§ **TASK**: Find the line with "if eng = 8 then" in the entries below, then reproduce it and every line after it down to and including the line with "arrival (R163, R165). -/", exactly.

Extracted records
────

-- ==== Sys2Proof/Machine/Nav.lean ====
section
/-! DEFINITION. Sys2Proof/Machine/Nav.lean: the satellite navigation baseband in NCLK: FIFOs, acquisition, tracking, messages,
epochs, records, consistency checks (R162 to R185, R191 to R196). -/

namespace Sys2Proof.Machine

/-- The channels reserved for an antenna and signal: POOL bytes in their order (Table 5-3). -/
def poolRange (s : State) (ant sig : Nat) : List Nat :=
  let i := 7 * ant + sig
  let lo := ((List.range i).map (fun j => nv s (0x44 + j) 1)).foldl (· + ·) 0
  (List.range (nv s (0x44 + i) 1)).map (· + lo)

/-- A free channel of a pool. -/
def freeCh (s : State) (ant sig : Nat) : Option Nat := (poolRange s ant sig).find? (fun c => (navCh s c).state = 0)

/-- Is a signal of a satellite assigned to a channel of an antenna? -/
def assigned (s : State) (ant sig prn : Nat) : Bool :=
  (List.range 192).any (fun c => let v := navCh s c; v.state != 0 && v.ant == ant && v.sig == sig && v.prn == prn)

/-! ### Operations into the FIFOs (R163, R165). -/

/-- What an EPOCH latches on arrival. -/
def navLatch (s : State) : NavLatch :=
  { chans := s.nav.chans, ephs := s.nav.ephs, sbas := s.nav.sbas, rtcm := s.nav.rtcm, klob := s.nav.klob, aid := s.nav.aid }

/-- X of an operation in NCLK cycles (Table 5-2). -/
def navX (eng opc : Nat) : Nat :=
  if eng = 8 then 16 else if eng = 9 then 32 else if eng = 0xB then 96 else if opc = 1 then 18944 else if opc = 2 then 64 else 256

/-- The completion of an operation in thirds of a tick: exactly X cycles of 4/3 tick after its arrival (R163, R165). -/
def opDone (o : NavOp) : Nat := o.arr + 4 * navX o.eng o.opc

/-- An operation enters its FIFO with the PTP time of the tick, and arrives after 3 or 4 NCLK cycles: which, the spec leaves open (Table 1-11,
R46). -/
def pushNav (eng opc opnd : Nat) (words : List (Word × Qual)) (s : State) : State :=
  let arr := 3 * s.cclk + (if Config.crossingSeen (s.cclk * 1024 + eng) then 12 else 16)
  modNav (fun n => { n with ops := n.ops ++ [{ eng := eng, opc := opc, opnd := opnd, words := words, ns := nowNs s, arr := arr }] }) s

def navBlock (s : State) (i n : Nat) : List (Word × Qual) := (List.range n).map (fun k => (sigW s (i + k), sigQ s (i + k)))

def execAcqCtl (mode : BitVec 2) (s : State) : Res :=
  issue 8 0 (opWord 8 1 mode.toNat) (pushNav 8 1 mode.toNat []) s

def execAcqSnap (s : State) : Res := issue 8 0 (opWord 8 2 0) (pushNav 8 2 0 []) s

def execTrkSnap (ch : BitVec 8) (s : State) : Res := issue 9 0 (opWord 9 1 ch.toNat) (pushNav 9 1 ch.toNat []) s

def execEpoch (s : State) : Res := issue 0x0A 0 (opWord 0x0A 1 0) (pushNav 0x0A 1 0 []) s

def execAiding (sig : BitVec 17) (s : State) : Res :=
  issue 0x0A 0 (opWord 0x0A 2 sig.toNat) (fun s => pushNav 0x0A 2 sig.toNat (navBlock s sig.toNat 8) s) s

def execRtcmIn (sig : BitVec 17) (s : State) : Res :=
  issue 0x0A 0 (opWord 0x0A 3 sig.toNat) (fun s => pushNav 0x0A 3 sig.toNat (navBlock s sig.toNat 16) s) s

def execCchClock (sig : BitVec 17) (s : State) : Res :=
  issue 0x0B 0 (opWord 0x0B 1 sig.toNat) (fun s => pushNav 0x0B 1 sig.toNat (navBlock s sig.toNat 2) s) s

/-! ### Acquisition (R169 to R176). -/

/-- Every (signal, PRN) of the list, in order (R171). -/
def acqList (s : State) : List (Nat × Nat) :=
  ([0, 2, 4, 6].filter (fun g => bitOf (nv s 0x40 1) g)).flatMap (fun g => (prnsOf g).map (fun p => (g, p)))

/-- Does the bank skip this job? A predicted-visible signal, at 0 degrees or above, is searched aided, but for one whose aided window has been
exhausted (R171, R173). -/
def acqSkip (s : State) (j : Nat × Nat) : Bool :=
  let a := acqAnt s
  assigned s a j.1 j.2 || (s.nav.acqMode == 1 &&
    ((freeCh s a j.1).isNone || (match predict s j.1 j.2 with
      | some q => (decide (0 ≤ q.elev) && !s.nav.unaided.contains j) || decide (q.elev < -5)
      | none => false)))

/-- The next job of the list after the present one, in turn; in STOP the bank idles (R171). A signal that was due an unaided search has had its
turn. -/
def nextJob (s : State) : State :=
  let here := (s.nav.jobSig, s.nav.jobPrn)
  let s := if s.nav.jobOn then modNav (fun n => { n with unaided := n.unaided.filter (fun j => j != here) }) s else s
  if s.nav.acqMode = 0 then modNav (fun n => { n with jobOn := false, jobPass := 0 }) s
  else
    let l := acqList s
    let after := (l.dropWhile (fun j => j != here)).drop 1
    match (after ++ l).find? (fun j => !acqSkip s j) with
    | some j => modNav (fun n => { n with jobOn := true, jobSig := j.1, jobPrn := j.2, jobPass := 0, jobAt := s.cclk }) s
    | none => modNav (fun n => { n with jobOn := false, jobPass := 0 }) s

/-- A bank that found every job skipped goes on when one no longer is (R171). -/
def wakeBank (s : State) : State := if s.nav.jobOn || s.nav.acqMode == 0 || !navLive s then s else nextJob s

/-- Put a signal on a channel in a state, with a code phase in chips at a time and a Doppler. -/
def takeCh (c ant sig prn : Nat) (st : BitVec 3) (window : Bool) (code dopp at_ : Rat) (s : State) : State :=
  setNavCh c { ant := ant, sig := sig, prn := prn, state := st, window := window, since := s.cclk, dwellAt := s.cclk, code := code, dopp := dopp, vel := dopp, upto := at_ } s

/-- Free channels take predicted-visible L1-band signals of antenna 1 in AIDED-SEARCH, about the predicted code phase and Doppler (R173). -/
def assignAided (s : State) : State :=
  if navLive s = false then s
  else
    (acqList s).foldl (fun s j =>
      if assigned s 0 j.1 j.2 || s.nav.unaided.contains j then s
      else match predict s j.1 j.2, freeCh s 0 j.1 with
        | some q, some c => if 0 ≤ q.elev then takeCh c 0 j.1 j.2 1 false q.code q.dopp (nowNs s : Nat) s else s
        | _, _ => s) s

/-- Free a channel; a bank without a job looks again. -/
def freeChan (c : Nat) (s : State) : State := wakeBank (setNavCh c {} s)

/-- The bytes of the port that a search pass listens to, of those that the four ports delivered (R160, R169). -/
def passBytes (s : State) (iq0 iq1 iq2 iq3 : List Byte) : List Byte := [iq0, iq1, iq2, iq3].getD (portOf (acqAnt s) s.nav.jobSig) []

/-- ACQ_PASS_END: the pass has lasted its time, its samples are searched, and a detection is handed to a free channel in PULL-IN with its
code phase and Doppler; else the next pass or job (R170 to R172). -/
def execAcqPassEnd (iq0 iq1 iq2 iq3 : List (BitVec 8)) (s : State) : Res :=
  if s.nav.jobOn = false ∨ domGated s .nav ∨ s.cclk < s.nav.jobAt + passTicks s then .next s
  else
    let a := acqAnt s
    let g := s.nav.jobSig
    let p := s.nav.jobPrn
    let iq := passBytes s iq0 iq1 iq2 iq3
    match acqFound s iq with
    | some (code, dopp) =>
      if assigned s a g p then .next (nextJob s)
      else match freeCh s a g with
        | none => .next (nextJob s)
        | some c =>
          let r := portRate s (portOf a g)
          let adv := chipRate g * (1 + dopp / carrier g) * ((iq.length : Nat) : Rat) / ((if r = 0 then 1 else r : Nat) : Rat)
          .next (nextJob (raise 0x0502 (sigPrn g p) (Config.reportWord code) (Config.reportWord dopp) (takeCh c a g p 2 false (code + adv) dopp (nowNs s : Nat) s)))
    | none =>
      let n := s.nav.jobPass + 1
      if s.nav.acqMode = 0 || decide (jobPasses s g ≤ n) then .next (nextJob s)
      else .next (modNav (fun v => { v with jobPass := n, jobAt := s.cclk }) s)

/-- May a dwell end on a channel? An aided search, a re-acquisition, or the one dwell of a window (R173 to R176). -/
def dwelling (v : NavChan) : Bool := v.state == 1 || v.state == 6 || (v.state == 2 && v.window && !v.found && v.dwells == 0)

/-- The bytes of a channel's own antenna, of those of its band at antennas 1 and 2. -/
def dwellBytes (v : NavChan) (ant1 ant2 : List Byte) : List Byte := if v.ant = 0 then ant1 else ant2

/-- AIDED_DWELL_END: the dwell has lasted its time; a detection leads to PULL-IN; a window exhausted leads to IDLE and an unaided search, or in
REACQ to the next search (R173, R174, R176). -/
def execAidedDwellEnd (c : Fin 192) (ant1 ant2 : List (BitVec 8)) (s : State) : Res :=
  let v := navCh s c
  if dwelling v = false ∨ domGated s .nav ∨ s.cclk < v.dwellAt + dwellTicks s v.sig then .next s
  else match dwellFound s v (dwellBytes v ant1 ant2) with
    | some (code, dopp) =>
      let since := if v.state = 2 then v.since else s.cclk
      .next (setNavCh c { v with state := 2, found := true, since := since, dwells := 0, pullMs := 0, code := code, dopp := dopp, vel := dopp, accel := 0, upto := ((nowNs s : Nat) : Rat) } s)
    | none =>
      let n := v.dwells + 1
      let go : State := setNavCh c { v with dwells := n, dwellAt := s.cclk } s
      if v.state = 2 ∨ n < aidedDwells s v then .next go
      else if v.state = 1 then .next (freeChan c (modNav (fun m => { m with unaided := (v.sig, v.prn) :: m.unaided }) s))
      else .next (setNavCh c { v with dwells := 0, dwellAt := s.cclk } s)

/-! ### Tracking (R176 to R180). -/

/-- TRK_PLL_LOCK: a stretch of samples; PLL once the lock indicator and C/N0 have held for 100 ms (R179, R180). -/
def execTrkPllLock (x : ChanSamples) (s : State) : Res :=
  let c := x.chan
  let v := track s (navCh s c) x.iq
  .next (setNavCh c (if v.state = 2 ∧ 100 ≤ v.goodMs then { v with state := 3, since := s.cclk, rest := [] } else v) s)

/-- How long a PULL-IN channel may take, in ms: ACQ_VERIFY, or PULLIN_MS for a window (R172, Table 5-6). -/
def verifyMs (s : State) (v : NavChan) : Nat := if v.window then nv s 0x5A 2 else nv s 0x58 2

/-- Has a PULL-IN channel failed to reach PLL in its time? -/
def verifyOver (s : State) (v : NavChan) : Bool := v.state == 2 && !domGated s .nav && decide (v.since + 400000 * verifyMs s v ≤ s.cclk)

/-- ACQ_VERIFY_TIMEOUT: the PULL-IN channel returns to IDLE; a detection of the ACQ bank or of an aided search was a false alarm
(R172). -/
def execAcqVerifyTimeout (c : Fin 192) (s : State) : Res :=
  let v := navCh s c
  if verifyOver s v then
    .next (freeChan c (modNav (fun n => { n with falseAl := if v.window then n.falseAl else n.falseAl + 1 }) s))
  else .next s

/-- BIT_SYNC: the synchroniser has found the bit or the secondary code, edge code periods into it (R180). -/
def execBitSync (x : ChanEdge) (s : State) : Res :=
  let c := x.chan
  let edge := x.edge
  let v := navCh s c
  let p := periodChips v.sig
  if v.state = 3 ∧ domGated s .nav = false then
    .next (setNavCh c { v with state := 4, since := s.cclk, rest := [], code := v.code - ((v.code / (p : Nat)).floor : Rat) * (p : Nat) + (edge : Nat) * (p : Nat) } s)
  else .next s

/-- A channel of a pool takes a signal in PULL-IN with one window (R174, R175). -/
def windowEntry (ant sig prn : Nat) (code dopp at_ : Rat) (s : State) : State :=
  if assigned s ant sig prn then s
  else match freeCh s ant sig with
    | some c => takeCh c ant sig prn 2 true code dopp at_ s
    | none => s

/-- The L5-band signal that follows an L1-band one (R174). -/
def followSig (sig : Nat) : Option Nat := if sig = 2 then some 3 else if sig = 0 then some 1 else if sig = 4 then some 5 else none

────

§ **SOLUTION TO THIS TASK**:
  if eng = 8 then 16 else if eng = 9 then 32 else if eng = 0xB then 96 else if opc = 1 then 18944 else if opc = 2 then 64 else 256

/-- The completion of an operation in thirds of a tick: exactly X cycles of 4/3 tick after its arrival (R163, R165). -/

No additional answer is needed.